Иаков прибывает к Лавану
Однажды – дело шло уже к вечеру, солнце садилось у него за спиной в бледное марево, и слитная тень всадника и верблюда, плывшая по степи, вытянулась в длину, – итак, однажды, на исходе дня, не становившегося, однако, прохладнее, а пылавшего под медным небосводом безветренным зноем, от которого воздух, как будто он вот-вот вспыхнет, мерцал над сухой травой, а у Иакова язык присыхал к нёбу, ибо со вчерашнего дня у него не было во рту ни капли воды, – он увидел, отупело качаясь в седле, между двумя холмами, служившими воротами в длинной волнистой гряде, что-то живое далеко на равнине, и его зоркие, несмотря на усталость, глаза тотчас же разглядели сгрудившееся вокруг колодца овечье стадо, собак, пастухов. Он испуганно встрепенулся от счастья и послал благодарственный вздох Иа, но на уме у него было только одно: «Вода!», и, прищелкивая пальцами, во всю мощь пересохшего горла, он кричал это слово своему животному, которое и само почуяло уже эту благодать, вытянуло шею, раздуло ноздри и, напрягши от радости силы, ускорило шаг.
Вскоре он был уже так близко, что мог различить цветные метки на спинах овец, лица пастухов под наголовниками от солнца, волосы у них на груди, браслеты у них на руках. Псы зарычали и залаяли, не переставая следить за овцами, чтобы те не разбредались; но пастухи беззаботно прикрикнули на собак, потому что не боялись одинокого путника и видели, вероятно, что он еще издали мирно и вежливо приветствовал их. Пастухов было четверо или пятеро, как помнилось Иакову, с двумя примерно сотнями овец из породы крупных курдючных, как он определил наметанным глазом, и пастухи праздно стояли или сидели вокруг колодца, который был еще закрыт круглым камнем. Все они были вооружены пращами, а один из них пощипывал струны лютни. Иаков тогда сразу же заговорил с ними, назвав их «братьями», и, приложив руку ко лбу, крикнул наудачу, что бог их велик и могуч, хотя не знал толком, под каким они богом. Но в ответ на это, как и в ответ на все другое, что он говорил, они только переглядывались и качали головами, вернее, водили ими от плеча к плечу, с сожаленьем прищелкивая языком. Удивляться тут было нечему, они, конечно, его не поняли. Но среди них нашелся один, с серебряной монетой на груди, он назвал свое имя – Иерувваал и был, по его словам, родом из страны Амурру. Он говорил не совсем так же, как Иаков, но очень похоже, так что они друг друга понимали, и пастух Иерувваал мог служить толмачом, переводя слова Иакова на их тарабарское наречие. Они поблагодарили его за дань уваженья, отданную силе их бога, пригласили его посидеть с ними и представились по именам. Их звали Вулутту, Шамаш-Ламас-си, Пес Эи и еще как-то в подобном роде. После этого им не пришлось спрашивать у Иакова, как его зовут и каково его происхождение; он сам поспешил сообщить им то и другое, не преминув горько намекнуть для начала на дорожное приключенье, ввергшее его в нищету, и попросил прежде всего воды для своего языка. Ему подали глиняную бутылку, и хотя вода в ней была уже теплая, он осушил ее с великим блаженством. Верблюду же его пришлось подождать, да и овец тоже, казалось, еще не поили, поскольку камень еще лежал на дыре колодца и по какой-то причине никому не приходило на ум отвалить его.

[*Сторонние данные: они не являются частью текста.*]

/-- R115: DECODE is the identity on data with no escape byte; with one it is not idempotent. -/
def Obligations.DecodeIsIdentityWithoutEscapes : Prop :=
  (∀ (x : ByteSeq) (s : State), s.cfg.esc ∉ x →
    exec (.decode x) s = .next { s with results := s.results ++ [.decoded x.length x] })
  ∧ Codec.decode Config.frc [0x5C, 0x5C, 0x5C, 0x5C] = [0x5C, 0x5C] ∧ Codec.decode Config.frc [0x5C, 0x5C] = [0x5C]

/-- R117: bounds of the lengths, and when ESCLEN is twice the length. -/
def Obligations.CodecLengthsAreBounded : Prop :=
  ∀ (cfg : Config) (p : ByteSeq), cfg.wf = true →
    p.length ≤ Codec.escLen cfg p ∧ Codec.escLen cfg p ≤ 2 * p.length
    ∧ (Codec.escLen cfg p = 2 * p.length ↔ ∀ b ∈ p, b = cfg.esc)
    ∧ p.length / 2 ≤ (Codec.decode cfg p).length ∧ (Codec.decode cfg p).length ≤ p.length

/-- R118: the streaming forms compute exactly ENCODE and DECODE. -/
def Obligations.StreamingFormsComputeTheCodec : Prop :=
  ∀ (cfg : Config) (p : ByteSeq),
    Codec.encodeStream cfg p = Codec.encode cfg p ∧ Codec.decodeStream cfg false p = Codec.decode cfg p

/-- R64 and R112: the in-place loop leaves the decoded bytes at the front of a buffer of unchanged size, and every write index it uses
is at most the read index (said at every point of the loop that starts so). -/
def Obligations.InPlaceDecodeGivesTheDecodedBytes : Prop :=
  ∀ (cfg : Config) (b : ByteSeq),
    (Codec.decodeInPlace cfg b).2 = (Codec.decode cfg b).length
    ∧ (Codec.decodeInPlace cfg b).1.take (Codec.decodeInPlace cfg b).2 = Codec.decode cfg b
    ∧ (Codec.decodeInPlace cfg b).1.length = b.length
    ∧ ∀ (i o : Nat), o ≤ i → i ≤ b.length →
        (Codec.decodeLoop cfg b.length b i o).1.take (Codec.decodeLoop cfg b.length b i o).2
          = b.take o ++ Codec.decode cfg (b.drop i)

/-- R119: the escaped payload is free of adjacent marker pairs exactly when the payload is. -/
def Obligations.EncodeKeepsMarkerPairs : Prop :=
  ∀ (cfg : Config) (p : ByteSeq), cfg.wf = true →
    (MarkerFree cfg (Codec.encode cfg p) ↔ MarkerFree cfg p)

/-- R203: a dangling escape byte after complete data is dropped and the rest is what it was. -/
def Obligations.TruncatedEscapeIsDropped : Prop :=
  ∀ (p : ByteSeq) (s : State),
    exec (.decode (Codec.encode s.cfg p ++ [s.cfg.esc])) s = .next { s with results := s.results ++ [.decoded p.length p] }

/-! ### The rows of RXBYTE -/

/-- R141 and R59: the append stores the byte at `buf[len]` and adds 1 to `len`; it is legal only below MAX_FRAME (elsewhere the model
stops, log 14). -/
def Obligations.AppendStoresTheByteAtLen : Prop :=
  ∀ (s : State) (c : Nat) (b : Byte) (ch : StreamChannel), s.channels[c]? = some (.stream ch) →
    (ch.len < s.cfg.maxFrame →
      exec (.rxbyteAppend c b) s
        = .next { s with channels := s.channels.set c (.stream { ch with buf := ch.buf ++ [b] }) })
    ∧ (s.cfg.maxFrame ≤ ch.len → exec (.rxbyteAppend c b) s = .fault (.bufferOverrun c))

/-- R142: the header check. -/
def Obligations.HeaderCheckStartsOrRestartsAFrame : Prop :=
  ∀ (s : State) (c : Nat) (ch : StreamChannel), s.channels[c]? = some (.stream ch) →
    ([s.cfg.h0, s.cfg.h1] <:+ ch.buf → ch.st = .idle →
      exec (.rxbyteHdrMatch c) s = .next { s with
        channels := s.channels.set c (.stream { ch with st := .receiving, buf := [s.cfg.h0, s.cfg.h1] })
        events := s.events ++ [(c, .frameStart)] })
    ∧ ([s.cfg.h0, s.cfg.h1] <:+ ch.buf → ch.st = .receiving →
      exec (.rxbyteHdrMatch c) s = .next { s with
        channels := s.channels.set c (.stream { ch with st := .receiving, buf := [s.cfg.h0, s.cfg.h1] })
        events := s.events ++ [(c, .resync (ch.len - 2))] })

/-- R143: the idle discard drops all buffered bytes; R144, R147: the hold and the accumulate rows do nothing. A row whose condition
fails does nothing, which is the model's choice for a row run on its own (log 10). -/
def Obligations.IdleDiscardEmptiesAndUnselectedRowsKeep : Prop :=
  ∀ (s : State) (c : Nat) (ch : StreamChannel), s.channels[c]? = some (.stream ch) →
    (¬ [s.cfg.h0, s.cfg.h1] <:+ ch.buf → ch.st = .idle → 2 < ch.len →
      exec (.rxbyteIdleDiscard c) s = .next { s with
        channels := s.channels.set c (.stream { ch with buf := [] })
        events := s.events ++ [(c, .idleDiscard ch.len)] })
    ∧ (([s.cfg.h0, s.cfg.h1] <:+ ch.buf ∨ ch.st = .receiving ∨ ch.len ≤ 2) → exec (.rxbyteIdleDiscard c) s = .next s)
    ∧ exec (.rxbyteIdleHold c) s = .next s
    ∧ exec (.rxbyteAccum c) s = .next s
    ∧ (¬ [s.cfg.h0, s.cfg.h1] <:+ ch.buf → exec (.rxbyteHdrMatch c) s = .next s)
    ∧ (([s.cfg.h0, s.cfg.h1] <:+ ch.buf ∨ ch.st = .idle ∨ ¬ [s.cfg.f0, s.cfg.f1] <:+ ch.buf) →
      exec (.rxbyteFrameDone c) s = .next s)
    ∧ (([s.cfg.h0, s.cfg.h1] <:+ ch.buf ∨ [s.cfg.f0, s.cfg.f1] <:+ ch.buf ∨ ch.st = .idle ∨ ch.len < s.cfg.maxFrame) →
      exec (.rxbyteOverflow c) s = .next s)

/-- R145, R210, R211: frame completion decodes the whole buffer, dispatches it once, and returns to Idle with an empty buffer. -/
def Obligations.FrameDoneDispatchesTheDecodedBuffer : Prop :=
  ∀ (s : State) (c : Nat) (ch : StreamChannel), s.channels[c]? = some (.stream ch) →
    ¬ [s.cfg.h0, s.cfg.h1] <:+ ch.buf → ch.st = .receiving → [s.cfg.f0, s.cfg.f1] <:+ ch.buf →
    exec (.rxbyteFrameDone c) s = .next { s with
      channels := s.channels.set c (.stream { ch with st := .idle, buf := [] })
      frames := s.frames ++ [(c, Codec.decode s.cfg ch.buf)]
      events := s.events ++ [(c, .frameDone (Codec.decode s.cfg ch.buf))] }

/-- R146, R202: overflow drops the frame and dispatches nothing. -/
def Obligations.OverflowDropsTheFrame : Prop :=
  ∀ (s : State) (c : Nat) (ch : StreamChannel), s.channels[c]? = some (.stream ch) →
    ¬ [s.cfg.h0, s.cfg.h1] <:+ ch.buf → ¬ [s.cfg.f0, s.cfg.f1] <:+ ch.buf → ch.st = .receiving → s.cfg.maxFrame ≤ ch.len →
    exec (.rxbyteOverflow c) s = .next { s with
      channels := s.channels.set c (.stream { ch with st := .idle, buf := [] })
      events := s.events ++ [(c, .overflow ch.len)] }

/-- R95: exactly one of the six outcomes is selected, by the conditions of the table, each read with those before it failed. -/
def Obligations.EveryByteHasExactlyOneOutcome : Prop :=
  ∀ (cfg : Config) (ch : StreamChannel),
    (selectOutcome cfg ch = .hdrMatch ↔ [cfg.h0, cfg.h1] <:+ ch.buf)
    ∧ (selectOutcome cfg ch = .idleDiscard ↔ ¬ [cfg.h0, cfg.h1] <:+ ch.buf ∧ ch.st = .idle ∧ 2 < ch.len)
    ∧ (selectOutcome cfg ch = .idleHold ↔ ¬ [cfg.h0, cfg.h1] <:+ ch.buf ∧ ch.st = .idle ∧ ch.len ≤ 2)
    ∧ (selectOutcome cfg ch = .frameDone ↔
        ¬ [cfg.h0, cfg.h1] <:+ ch.buf ∧ ch.st = .receiving ∧ [cfg.f0, cfg.f1] <:+ ch.buf)
    ∧ (selectOutcome cfg ch = .overflow ↔
        ¬ [cfg.h0, cfg.h1] <:+ ch.buf ∧ ch.st = .receiving ∧ ¬ [cfg.f0, cfg.f1] <:+ ch.buf ∧ cfg.maxFrame ≤ ch.len)
    ∧ (selectOutcome cfg ch = .accum ↔
        ¬ [cfg.h0, cfg.h1] <:+ ch.buf ∧ ch.st = .receiving ∧ ¬ [cfg.f0, cfg.f1] <:+ ch.buf ∧ ch.len < cfg.maxFrame)

/-- R140, R149: one received byte: the table of transitions of `st` with what is buffered, dispatched and recorded (R201 resync, R202
overflow). A full buffer, where the append is not legal, is left out (R59). -/
def Obligations.ReceivedByteFollowsTheTransitionTable : Prop :=
  ∀ (s : State) (c : Nat) (b : Byte) (ch : StreamChannel),
    s.channels[c]? = some (.stream ch) → ch.len < s.cfg.maxFrame →
    ([s.cfg.h0, s.cfg.h1] <:+ ch.buf ++ [b] → ch.st = .idle →
      exec (.rxbyte c b) s = .next { s with
        channels := s.channels.set c (.stream { ch with st := .receiving, buf := [s.cfg.h0, s.cfg.h1] })
        events := s.events ++ [(c, .frameStart)] })
    ∧ ([s.cfg.h0, s.cfg.h1] <:+ ch.buf ++ [b] → ch.st = .receiving →
      exec (.rxbyte c b) s = .next { s with
        channels := s.channels.set c (.stream { ch with st := .receiving, buf := [s.cfg.h0, s.cfg.h1] })
        events := s.events ++ [(c, .resync (ch.len + 1 - 2))] })
    ∧ (¬ [s.cfg.h0, s.cfg.h1] <:+ ch.buf ++ [b] → ch.st = .idle → 2 < ch.len + 1 →
      exec (.rxbyte c b) s = .next { s with
        channels := s.channels.set c (.stream { ch with st := .idle, buf := [] })
        events := s.events ++ [(c, .idleDiscard (ch.len + 1))] })
    ∧ (¬ [s.cfg.h0, s.cfg.h1] <:+ ch.buf ++ [b] → ch.st = .idle → ch.len + 1 ≤ 2 →
      exec (.rxbyte c b) s = .next { s with channels := s.channels.set c (.stream { ch with st := .idle, buf := ch.buf ++ [b] }) })
    ∧ (¬ [s.cfg.h0, s.cfg.h1] <:+ ch.buf ++ [b] → ch.st = .receiving → [s.cfg.f0, s.cfg.f1] <:+ ch.buf ++ [b] →
      exec (.rxbyte c b) s = .next { s with
        channels := s.channels.set c (.stream { ch with st := .idle, buf := [] })
        frames := s.frames ++ [(c, Codec.decode s.cfg (ch.buf ++ [b]))]
        events := s.events ++ [(c, .frameDone (Codec.decode s.cfg (ch.buf ++ [b])))] })
    ∧ (¬ [s.cfg.h0, s.cfg.h1] <:+ ch.buf ++ [b] → ch.st = .receiving → ¬ [s.cfg.f0, s.cfg.f1] <:+ ch.buf ++ [b] →
        s.cfg.maxFrame ≤ ch.len + 1 →
      exec (.rxbyte c b) s = .next { s with
        channels := s.channels.set c (.stream { ch with st := .idle, buf := [] })
        events := s.events ++ [(c, .overflow (ch.len + 1))] })
    ∧ (¬ [s.cfg.h0, s.cfg.h1] <:+ ch.buf ++ [b] → ch.st = .receiving → ¬ [s.cfg.f0, s.cfg.f1] <:+ ch.buf ++ [b] →
        ch.len + 1 < s.cfg.maxFrame →
      exec (.rxbyte c b) s = .next { s with channels := s.channels.set c (.stream { ch with st := .receiving, buf := ch.buf ++ [b] }) })

/-- R92: RXBYTE is the append followed by its six rows, of which the selected one acts (that the others do nothing is log 10). R148:
under P2 and P4 the other reading, in which every check is evaluated in turn by its own condition alone on the state the previous one
left, gives what the priority chain gives. -/
def Obligations.FallThroughOfTheChecksGivesRxbyte : Prop :=
  ∀ (s : State) (c : Nat) (b : Byte),
    exec (.rxbyte c b) s
      = runLines [.rxbyteAppend c b, .rxbyteHdrMatch c, .rxbyteIdleDiscard c, .rxbyteIdleHold c, .rxbyteFrameDone c,
          .rxbyteOverflow c, .rxbyteAccum c] s
    ∧ ((s.cfg.h0, s.cfg.h1) ≠ (s.cfg.f0, s.cfg.f1) → 4 ≤ s.cfg.maxFrame →
        exec (.rxbyte c b) s = onStream c (fallThrough s.cfg b) s)

/-- R12, R14: a stream operation needs a stream channel that exists; RXDGRAM a datagram channel (log 15). -/
def Obligations.OperationsRefuseChannelsOfTheOtherKind : Prop :=
  ∀ (s : State) (c : Nat) (i : Instr),
    ((∃ b, i = .rxbyte c b) ∨ (∃ b, i = .rxbyteAppend c b) ∨ i = .rxbyteHdrMatch c ∨ i = .rxbyteIdleDiscard c
        ∨ i = .rxbyteIdleHold c ∨ i = .rxbyteFrameDone c ∨ i = .rxbyteOverflow c ∨ i = .rxbyteAccum c
        ∨ (∃ b w, i = .rxseq c (b :: w)) →
      (s.channels.length ≤ c → exec i s = .refused (.noSuchChannel c))
      ∧ (∀ dc, s.channels[c]? = some (.datagram dc) → exec i s = .refused (.wrongKind c)))
    ∧ ((∃ d, i = .rxdgram c d) ∨ i = .poll c ∨ i = .reset c ∨ (∃ f, i = .dispatch c f) ∨ (∃ bs, i = .arrive c bs) →
      s.channels.length ≤ c → exec i s = .refused (.noSuchChannel c))
    ∧ (∀ d ch, i = .rxdgram c d → s.channels[c]? = some (.stream ch) → exec i s = .refused (.wrongKind c))

/-! ### Sequences of bytes, symbols and polls -/

/-- R94, R151: RXSEQ is one RXBYTE for each byte, in order, and a sequence may be cut anywhere. -/
def Obligations.RxseqIsRxbyteForEachByte : Prop :=
  ∀ (s : State) (c : Nat),
    exec (.rxseq c []) s = .next s
    ∧ (∀ b, exec (.rxseq c [b]) s = exec (.rxbyte c b) s)
    ∧ (∀ u v, exec (.rxseq c (u ++ v)) s = andThen (exec (.rxseq c u) s) (exec (.rxseq c v)))

/-- R94, R81 to R84, R151, R152, R157: RXSEQ, and each wire symbol on the served channel, is the run over its bytes. From a channel
that meets R24 it goes to the end; only that channel changes, its queue does not, it meets R24 again, and every frame dispatched
starts with the header, ends with the footer and has 4 to MAX_FRAME bytes. That a symbol acts on the served channel is the model's
choice (log 8). -/
def Obligations.RxseqAndSymbolsRunTheirBytes : Prop :=
  ∀ (s : State) (c : Nat) (w : ByteSeq) (ch : StreamChannel) (i : Instr),
    s.cfg.wf = true → s.channels[c]? = some (.stream ch) → ch.Inv s.cfg →
    (i = .rxseq c w
      ∨ (c = s.served ∧ ((i = .hdr ∧ w = [s.cfg.h0, s.cfg.h1]) ∨ (i = .ftr ∧ w = [s.cfg.f0, s.cfg.f1])
          ∨ (i = .esc ∧ w = [s.cfg.esc]) ∨ ∃ b, i = .literal b ∧ w = [b]))) →
    ∃ (e : ChannelStep), run s.cfg ch w = some e
      ∧ exec i s = .next { s with
          channels := s.channels.set c (.stream e.ch)
          frames := s.frames ++ e.frames.map (fun f => (c, f))
          events := s.events ++ e.events.map (fun x => (c, x)) }
      ∧ e.ch.Inv s.cfg ∧ e.ch.rxq = ch.rxq ∧ ∀ f ∈ e.frames, isFrame s.cfg f = true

Откуда родом его братья, спросил Иаков.
– Харран, Харран, – отвечали они. – Бел-Харран, владыка дороги. Великий, великий. Самый великий.
– Во всяком случае, один из самых великих, – сказал Иаков с достоинством. – Но как раз в Харран я и направляюсь! Это далеко отсюда?
Он был совсем недалеко. Город находился за поворотом гряды холмов. С овцами до него можно было добраться за час.
– Чудо господне! – воскликнул Иаков. – Значит, я на месте! После более чем семнадцати дней пути! Просто не верится!
И он спросил их, знают ли они, коль скоро они из Харрана, Лавана, сына Вафуила, Нахорова сына.
Они отлично его знали. Он жил не в городе, а всего в получасе ходьбы отсюда. Они ждали его овец.
Здоров ли он?
Вполне здоров. А что?
– А то, что я о нем слышал, – сказал Иаков. – Вы ощипываете своих овец или стрижете их ножницами?
Они все надменно отвечали, что, конечно, стригут. Неужели у него дома их ощипывают?
– Нет, как можно, – отвечал он. – В Беэршиве и вообще в тех местах ножницы тоже никому не в диковинку.
Затем они вернулись к Лавану и сказали, что ждут Рахиль, его дочь.
– Об этом я и хотел вас спросить! – воскликнул он. – Насчет ожиданья! Я давно уже дивлюсь на вас. Вы сидите вокруг закрытого колодца и камня колодца, как сторожа, вместо того чтобы отвалить камень от скважины и напоить скот. В чем тут дело? Правда, сейчас еще немного рано гнать стадо домой, но раз уж вы здесь, раз уж вы пришли к скважине, вы бы все-таки могли отвалить камень и напоить овец вашего господина, вместо того чтобы бить баклуши, даже если эта девица, которую вы назвали, как бишь ее, Лаванова дочь, еще не явилась.
Он говорил с рабами наставительно и как человек, стоящий выше их, хотя и называл их «братьями». Вода взбодрила его тело и душу, и он чувствовал свое превосходство над ними.
Посовещавшись на своем тарабарском наречье, они сказали ему через Иерувваала: так уже заведено, что они ждут, так оно и положено. Они не могут отвалить камень, напоить стадо и погнать его домой, пока не придет Рахиль с овцами своего отца, которых она пасет. Сначала нужно собрать все стада, а потом уже гнать скот домой, и когда Рахиль приходит к колодцу первой, раньше, чем они, она тоже ждет, чтобы они пришли и отвалили камень.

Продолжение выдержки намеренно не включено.